Судьба будетлянина (Сухопаров) - страница 24

Прежний язык – это «ясный, чистый, честный, звучный, приятный (нежный) для слуха» и т. д., новый же должен напоминать «пилу или отравленную стрелу дикаря».

Одним из ярких мест статьи-манифеста стало частично эпатажное утверждение Кручёных о том, что в его довольно быстро ставшем широкоизвестном стихотворении «Дыр бул щыл…» «больше русского национального, чем во всей поэзии Пушкина». Вполне возможно, что если бы это сказал кто-нибудь другой и не так «вызывающе», то насмешки (длящиеся, кстати, и по сей день) сменил бы более вдумчивый подход. Ведь написал же современник Пушкина, поэт К. Батюшков в письме к Н. И. Гнедичу (конец 1811 г.): «И язык-то сам по себе грубоват –, грубенек, пахнет татарщиной. Что за ы? Что за щ, что за ш, шип, щий, при, тры? О варвары! А писатели? Но Бог с ними! Извини, что я сержусь на русский народ и его наречие. Я сию минуту читал Ариоста, дышал чистым воздухом Флоренции, наслаждался музыкальными звуками авзонийского языка…»>67

Впрочем, непонимание современниками целей и задач зауми имело место не только среди «традиционалистов». Против неё нередко выступали и новые поэты. Так, в одном из сборников московской группы «Мезонин поэзии» доказывалось, что, создавая заумь, кубо-футуристы творят «не сочетания слов, но сочетания звуков, потому что их неологизмы не слова, а только один элемент слова», они упраздняют слово, «превращая поэзию в ничто».>68 Но были и такие литераторы и учёные, кто защищал и поддерживал Кручёных. Среди них – лидер русских исследователей-формалистов, чью школу породил авангард, Виктор Борисович Шкловский (1893–1984). Он считал, что в противовес «безжизненному» языку «старой» литературы «необходимо создание нового, тугого (слово Кручёных), на видение, а не на узнавание, рассчитанного языка». Эта фраза – из его первой книги с символическим названием «Воскрешение слова» (СПб., 1914). В ней же он, «отец русского формализма», уже тогда, на заре поэтического авангарда, провидчески писал: «У поэтов-будетлян верный путь: они правильно оценили старые формы. Их поэтические приёмы – приёмы общего языкового мышления, только вводимые ими в поэзию. […] Осознание новых творческих приёмов, которые встречались и у поэтов прошлого, – например, у символистов, но только случайно, – уже большое дело, и оно сделано будетлянами».

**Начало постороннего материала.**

/-- A store of a requester other than the design (R144, R149, R215, R216). -/
theorem hostStore_rb_out {a be wkind y : Nat} {jdata data : List Nat} {s : State} (out : OutsideAccess a s y) :
    (hostStore a be wkind jdata data s).rb y = s.rb y := by
  unfold hostStore
  extract_lets m slot region ua journalled stored
  have atJournalled : journalled.rb y = s.rb y := by
    unfold journalled
    split
    · rfl
    next q owner => exact storeEntries_rb (out.undo q owner) (out.input q owner)
  have atStored : stored.rb y = s.rb y := by
    have word := out.word
    refine (forUpTo_keeps (g := fun t => t.rb y) (fun i hi t => ?_) journalled).trans atJournalled
    split
    · exact putByte_rb_ne _ _ t (by omega)
    · rfl
  split
  next slots =>
    have hbm : inHbm a = true := (Bool.and_eq_true_iff.mp slots).1
    exact (hbmReCheck_rb_ne stored (out.check hbm)).trans atStored
  next => exact atStored

/-- A byte outside an access is outside it still once the access has waited, and is as it was (R141). -/
theorem OutsideAccess.waited {x y : Nat} {s : State} (h : OutsideAccess x s y) (zero : inZeroising x s y = false) :
    OutsideAccess x (waitZero x s) y ∧ (waitZero x s).rb y = s.rb y :=
  ⟨h.touch (waitZero_touch ..) (waitZero_memOwner x x s), waitZero_rb zero⟩

section

variable {rq : Requester} {a be data y : Nat} {s : State} (out : OutsideAccess a s y) (zero : inZeroising a s y = false)
include out zero

theorem hostRead_rb_out : (hostRead rq a s).rb y = s.rb y := by
  obtain ⟨-, waits⟩ := out.waited zero
  unfold hostRead
  split
  · exact (denyAddr_touch ..).rb y rfl
  · extract_lets waited bad v counted
    have atCounted : counted.rb y = s.rb y := by
      unfold counted
      split
      · exact (bbReadCount_rb ..).trans waits
      · exact ((hbmReadCount_touch ..).rb y rfl).trans waits
    split
    · exact ((badData_touch _).rb y rfl).trans atCounted
    · exact ((okResp_touch ..).rb y rfl).trans atCounted

theorem hostWrite_rb_out : (hostWrite rq a be data s).rb y = s.rb y := by
  obtain ⟨outside, waits⟩ := out.waited zero
  unfold hostWrite
  split
  · exact (denyAddr_touch ..).rb y rfl
  · extract_lets waited memory cleared
    have atCleared : OutsideAccess a cleared y ∧ cleared.rb y = s.rb y := by
      unfold cleared
      split
      · exact ⟨⟨outside.word, outside.check, outside.undo, outside.input⟩, waits⟩
      · exact ⟨outside, waits⟩
    exact ((okResp_touch ..).rb y rfl).trans ((hostStore_rb_out atCleared.1).trans atCleared.2)

end

theorem aliasWrite_rb_out {rq : Requester} {set : Bool} {o be data y : Nat} {s : State}
    (out : OutsideAccess (bbBase + o % 0x10000000 / 8 * 8) s y) (zero : inZeroising (bbBase + o % 0x10000000 / 8 * 8) s y = false) :
    (aliasWrite rq set o be data s).rb y = s.rb y := by
  obtain ⟨outside, waits⟩ := out.waited zero
  unfold aliasWrite
  extract_lets a waited bad ok m new stored
  split
  · exact (denyAddr_touch ..).rb y rfl
  · have atStored : stored.rb y = s.rb y := (hostStore_rb_out outside).trans waits
    split
    · exact ((badData_touch _).rb y rfl).trans atStored
    · exact ((okResp_touch ..).rb y rfl).trans atStored

/-- Waking the device moves nothing of what an access may store. -/
theorem OutsideAccess.woken {x y : Nat} {s : State} (h : OutsideAccess x s y) (rq : Requester) : OutsideAccess x (wakeAccess rq s) y :=
  h.touch (wakeAccess_touch rq s) ((wakeAccess_touch rq s).memOwner x rfl rfl)

theorem inZeroising_woken (x : Nat) (rq : Requester) (s : State) (y : Nat) : inZeroising x (wakeAccess rq s) y = inZeroising x s y := by
  have wake := wakeAccess_touch rq s
  simp only [inZeroising, wake.gf F.BBD_BANK_STATE _ rfl, wake.mem rfl]

theorem designMemoryAccess_rb_out {rq : Requester} {write : Bool} {a be data y : Nat} {s : State}
    (h : designStored (a / 8 * 8) s y = false) : (designMemoryAccess rq write a be data s).rb y = s.rb y := by
  obtain ⟨out, zero⟩ := outsideAccess_of_designStored h
  have zero := (inZeroising_woken _ rq s y).trans zero
  have wakes : (wakeAccess rq s).rb y = s.rb y := (wakeAccess_touch rq s).rb y rfl
  unfold designMemoryAccess
  extract_lets x
  split
  · split
    · exact (hostWrite_rb_out (out.woken rq) zero).trans wakes
    · exact (hostRead_rb_out (out.woken rq) zero).trans wakes
  · rfl

theorem aliasWrite_woken_rb_out {rq : Requester} {set : Bool} {o : BitVec 28} {be data y : Nat} {s : State}
    (h : designStored (bbBase + o.toNat / 8 * 8) s y = false) : (aliasWrite rq set o.toNat be data (wakeAccess rq s)).rb y = s.rb y := by
  have offset : o.toNat % 0x10000000 = o.toNat := Nat.mod_eq_of_lt o.isLt
  obtain ⟨out, zero⟩ := outsideAccess_of_designStored h
  have zero := (inZeroising_woken _ rq s y).trans zero
  refine (aliasWrite_rb_out ?_ ?_).trans ((wakeAccess_touch rq s).rb y rfl)
  · rw [offset]
    exact out.woken rq
  · rw [offset]
    exact zero

/-- Settles O51, each clause by the frame of its access. -/
theorem designMemoryAccessesChangeOnlyTheirBytes : Obligations.DesignMemoryAccessesChangeOnlyTheirBytes := by
  refine ⟨?access, ?set, ?clear⟩
  case access =>
    rintro s rq write a be data _ y rfl outside
    exact ⟨_, rfl, designMemoryAccess_rb_out outside⟩
  case set =>
    rintro s rq o be data _ y rfl outside
    exact ⟨_, rfl, aliasWrite_woken_rb_out outside⟩
  case clear =>
    rintro s rq o be data _ y rfl outside
    exact ⟨_, rfl, aliasWrite_woken_rb_out outside⟩

end Machine
end Sys2Proof

namespace Sys2Proof
namespace Machine

/-! ## What an access to design memory does (O23) -/

/-! ### Bits and bytes -/

theorem bitAt_mod {v n k : Nat} (h : k < n) : bitAt (v % 2 ^ n) k = bitAt v k := by
  unfold bitAt
  rw [← Nat.toNat_testBit, ← Nat.toNat_testBit, Nat.testBit_mod_two_pow, decide_eq_true h, Bool.true_and]

/-- A sum of bits at their places, below `2 ^ n`, shows each. -/
theorem bitAt_bitSum (f : Nat → Bool) (n : Nat) : (List.range n).foldl (fun m i => m + b2n (f i) * 2 ^ i) 0 < 2 ^ n ∧
    ∀ i < n, bitAt ((List.range n).foldl (fun m i => m + b2n (f i) * 2 ^ i) 0) i = b2n (f i) := by
  induction n with
  | zero => exact ⟨Nat.one_pos, fun i hi => absurd hi (Nat.not_lt_zero i)⟩
  | succ n ih =>
    obtain ⟨below, bits⟩ := ih
    rw [List.range_succ, List.foldl_append, List.foldl_cons, List.foldl_nil]
    generalize (List.range n).foldl (fun m i => m + b2n (f i) * 2 ^ i) 0 = m at below bits
    have bit : b2n (f n) < 2 := by cases f n <;> decide
    refine ⟨?_, fun i hi => ?_⟩
    · have top : b2n (f n) * 2 ^ n ≤ 1 * 2 ^ n := Nat.mul_le_mul_right _ (by omega)
      rw [Nat.pow_succ]
      omega
    · rcases Nat.lt_succ_iff_lt_or_eq.mp hi with lower | rfl
      · rw [← bitAt_mod lower, Nat.add_mul_mod_self_right, Nat.mod_eq_of_lt below, bits i lower]
      · rw [bitAt, Nat.add_mul_div_right _ _ (Nat.two_pow_pos i), Nat.div_eq_of_lt below, Nat.zero_add, Nat.mod_eq_of_lt bit]

theorem bitAt_mask8 (f : Nat → Bool) {i : Nat} (h : i < 8) : bitAt (mask8 f) i = b2n (f i) := (bitAt_bitSum f 8).2 i h

theorem toBytes_getD {n i : Nat} (v : Nat) (h : i < n) : (toBytes n v).getD i 0 = v / 256 ^ i % 256 := by
  simp [toBytes, List.getD_eq_getElem?_getD, h]

theorem byte_ofNat_mod (n : Nat) : BitVec.ofNat 8 (n % 256) = BitVec.ofNat 8 n := BitVec.eq_of_toNat_eq (by simp)

/-! ### What waking leaves -/

section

Сами будетляне также сознавали важность своих открытий, причём собственную деятельность рассматривали как продолжение традиции, начатой первым «Садком Судей». Этим было вызвано и название вышедшего в феврале 1913 г. их нового сборника – «Садок Судей 2». Он открывался манифестом, провозглашавшим общую теоретическую платформу группы, во многом ориентированную на переосмысление в поэтической практике достижений новой живописи. Н. Бурлюк подчёркивал в связи с этим, что многие положения манифеста «меняют взгляд не только на цели искусства, но и на понятие времени».